Happy Birthday By the Forces of Gravity!

My cartoon/poetry memoir came out a year ago today! It’s been such an amazing year, for the book, for my own creative life. This spring I’ve been on sabbatical from my professor job at Arizona State University where I’ve been teaching landscape architecture for the past twenty-five years. I’ve spent this time away obsessed with hybridity, especially the mingling of drawings and words. And last week-end I made a pilgrimage to Los Angeles to attend a one-day workshop with Lynda Barry, a goddess of making words and images one thing again, as it is for four-year-olds. I’m working on a book on drawing for writers, a craft book made to carry in your pocket to help let drawing become part of your writing life.
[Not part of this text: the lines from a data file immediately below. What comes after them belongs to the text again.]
-- ==== Sys2Proof/Syntax.lean ====
section
/-! DEFINITION. The instructions of spec/opcode_table.json, one constructor a row, and the command
word's two fields. No constructor has an operand: no command has an operand field, the operands
come from the ports whole (spec/30_encoding.md R44, R47). -/

namespace Sys2Proof

/-- The five operations (R3, R45). -/
inductive Instr where
  /-- EXTRACT, R61 -/
  | extract
  /-- DEPOSIT, R62 -/
  | deposit
  /-- DECODE64, R63 -/
  | decode64
  /-- DECODE32, R64 -/
  | decode32
  /-- ENCODE, R68 -/
  | encode
  deriving DecidableEq, Repr

/-- The fields of a command word (R44): `OP` is `CMD[3:0]`, `RSV` is `CMD[7:4]`. -/
structure Command where
  op : BitVec 4
  rsv : BitVec 4
  deriving DecidableEq, Repr

/-- Why a command word selects no operation (R46). All illegal words behave alike; the name only says
which of the two conditions of R46 was met, `RSV` being looked at first. -/
inductive Reject where
  /-- `RSV ≠ 0` -/
  | reservedBits
  /-- `RSV = 0` and `OP` in 0x5..0xF -/
  | reservedOpcode
  deriving DecidableEq, Repr

end Sys2Proof
end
I’ve also been writing the Books with Pictures column for DIY MFA.

By the Forces of Gravity Book Cover

Basically, everything words and drawings as storytelling.
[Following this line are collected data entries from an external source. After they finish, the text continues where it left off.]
-- ==== Sys2Proof/Machine/Flags.lean ====
section
/-! DEFINITION. The continuation flags and the fixed ladders of the varint format
(spec/30_encoding.md R49, R52 to R54). The unit has no flags register (spec/10_state.md R23): the flags
here are bit 7 of each byte of an encoded word. The ladders are constants, not loadable tables
(spec/70_reset_and_hazards.md R95). -/

namespace Sys2Proof.Machine

/-- `CONTINUATION_MASK`, bit 7 of every lane (R49). -/
def continuationMask : Word := 0x8080808080808080

/-- `VMAX = 2^56 - 1`, the largest encodable value (R6, R50). -/
def vmax : Word := 0xFFFFFFFFFFFFFF

/-- How many of the bits `0..n-1` of `v` are 1. -/
def rank (v : Word) : Nat → Nat
  | 0 => 0
  | n + 1 => rank v n + (v.getLsbD n).toNat

/-- `popcount(v)` (R9). -/
def popcount (v : Word) : Nat := rank v 64

/-- `lowmask(n) = 2^n - 1` (R9). -/
def lowmask (n : Nat) : Word := BitVec.ofNat 64 (2 ^ n - 1)

/-- `p = popcount(w & CONTINUATION_MASK)`, the decoder's `activeMinusOne`: a global count, not a scan
for the first clear flag (R63, R65). -/
def flagCount (w : Word) : Nat := popcount (w &&& continuationMask)

/-- `pattern` repeated in lanes `0..n-1`, zero elsewhere (R49). -/
def lanes (pattern : Byte) : Nat → Word
  | 0 => 0
  | n + 1 => lanes pattern n ||| pattern.setWidth 64 <<< (8 * n)

/-- `SEL[k]`, the payload selector for popcount `k`: 0x7F in lanes `0..k` (R52, k = 0..7). The
decoders use it for no other `k` (log 17). -/
def sel (k : Nat) : Word := lanes 0x7F (k + 1)

/-- `PM[L] = SEL[L-1]`, the encoder's payload mask (R53, L = 1..8). -/
def pm (l : Nat) : Word := sel (l - 1)

/-- `TF[L]`: 0x80 in lanes `0..L-2`, the flag of every active byte but the last (R53, L = 1..8, as
spec/90_conflicts.md C1 corrects it). -/
def tf (l : Nat) : Word := lanes 0x80 (l - 1)

/-- A row of the encoder's ladder: the values `lo..hi` have this encoded length (R53). -/
structure LadderRow where
  length : Nat
  lo : Nat
  hi : Nat
  deriving DecidableEq, Repr

/-- The value ranges of R53's table. -/
def ladder : List LadderRow :=
  [⟨1, 0x0, 0x7F⟩, ⟨2, 0x80, 0x3FFF⟩, ⟨3, 0x4000, 0x1FFFFF⟩, ⟨4, 0x200000, 0xFFFFFFF⟩,
   ⟨5, 0x10000000, 0x7FFFFFFFF⟩, ⟨6, 0x800000000, 0x3FFFFFFFFFF⟩,
   ⟨7, 0x40000000000, 0x1FFFFFFFFFFFF⟩, ⟨8, 0x2000000000000, 0xFFFFFFFFFFFFFF⟩]

/-- Whether a value lies in a row's range, which is inclusive (R53). -/
def LadderRow.holds (row : LadderRow) (x : Word) : Bool :=
  decide (row.lo ≤ x.toNat) && decide (x.toNat ≤ row.hi)

/-- `Lenc(x)`: "the L whose range in rule R53 contains x" (R54). No range holds a value above `VMAX`,
for which a 9th byte would be needed: there it is 9, and ENCODE never uses it (log 17). -/
def lenc (x : Word) : Nat :=
  match ladder.find? (fun row => row.holds x) with
  | some row => row.length
  | none => 9

end Sys2Proof.Machine
end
I’ve been drawing and writing my whole life, but By the Forces of Gravity becoming a book still feels like a major milestone in my pursuit of creating a life like a monk in a scriptorium, except with kids, a partner and a houseful of dogs and cats. A monk with benefits and no pestilence. Paradise.

From The Book of Beasts, a Medieval Bestiary translated by TH White, a book I just finished reading, in which I learned that sea urchins can foretell the future and monkeys get depressed under a full moon.

So, happy birthday to my sweet book! Despite it’s super sad storyline, it was such a joy to cast it into the cosmos last year and to see it every morning on my bedroom bookshelf (because, of course, I have a bedroom bookshelf). It’s liberating too to have finally told a story I carried for forty years, and now have room for others. More on that later.

Self-portrait: me as Batman, with pens on my superhero belt, drawn in the most awesome Lynda Barry Writing & Drawing the Unthinkable Workshop.